*Assigned task*.
Among the lines below, take the one holding "match e with", the one holding "busy block still", and all lines between them. Set them down exactly.

Records from a collection
....
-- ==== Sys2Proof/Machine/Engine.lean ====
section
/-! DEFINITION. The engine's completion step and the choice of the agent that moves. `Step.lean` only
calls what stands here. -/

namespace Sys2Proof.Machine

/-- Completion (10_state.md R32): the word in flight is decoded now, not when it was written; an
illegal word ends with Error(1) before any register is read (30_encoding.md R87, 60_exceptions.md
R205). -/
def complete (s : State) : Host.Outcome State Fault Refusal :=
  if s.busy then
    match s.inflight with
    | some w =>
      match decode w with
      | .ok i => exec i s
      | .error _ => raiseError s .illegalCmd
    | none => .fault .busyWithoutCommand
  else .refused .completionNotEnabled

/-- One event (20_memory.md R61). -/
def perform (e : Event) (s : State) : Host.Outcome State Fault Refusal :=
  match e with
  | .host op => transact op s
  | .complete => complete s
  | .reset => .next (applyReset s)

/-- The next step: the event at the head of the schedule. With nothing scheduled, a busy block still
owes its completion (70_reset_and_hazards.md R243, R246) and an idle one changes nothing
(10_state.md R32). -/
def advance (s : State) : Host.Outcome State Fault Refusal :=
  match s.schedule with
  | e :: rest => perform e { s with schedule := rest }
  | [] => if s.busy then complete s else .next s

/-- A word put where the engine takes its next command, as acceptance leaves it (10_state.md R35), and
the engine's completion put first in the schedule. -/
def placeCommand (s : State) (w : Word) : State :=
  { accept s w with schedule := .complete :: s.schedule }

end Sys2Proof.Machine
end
....
*Exercise output*.
  match e with
  | .host op => transact op s
  | .complete => complete s
  | .reset => .next (applyReset s)

/-- The next step: the event at the head of the schedule. With nothing scheduled, a busy block still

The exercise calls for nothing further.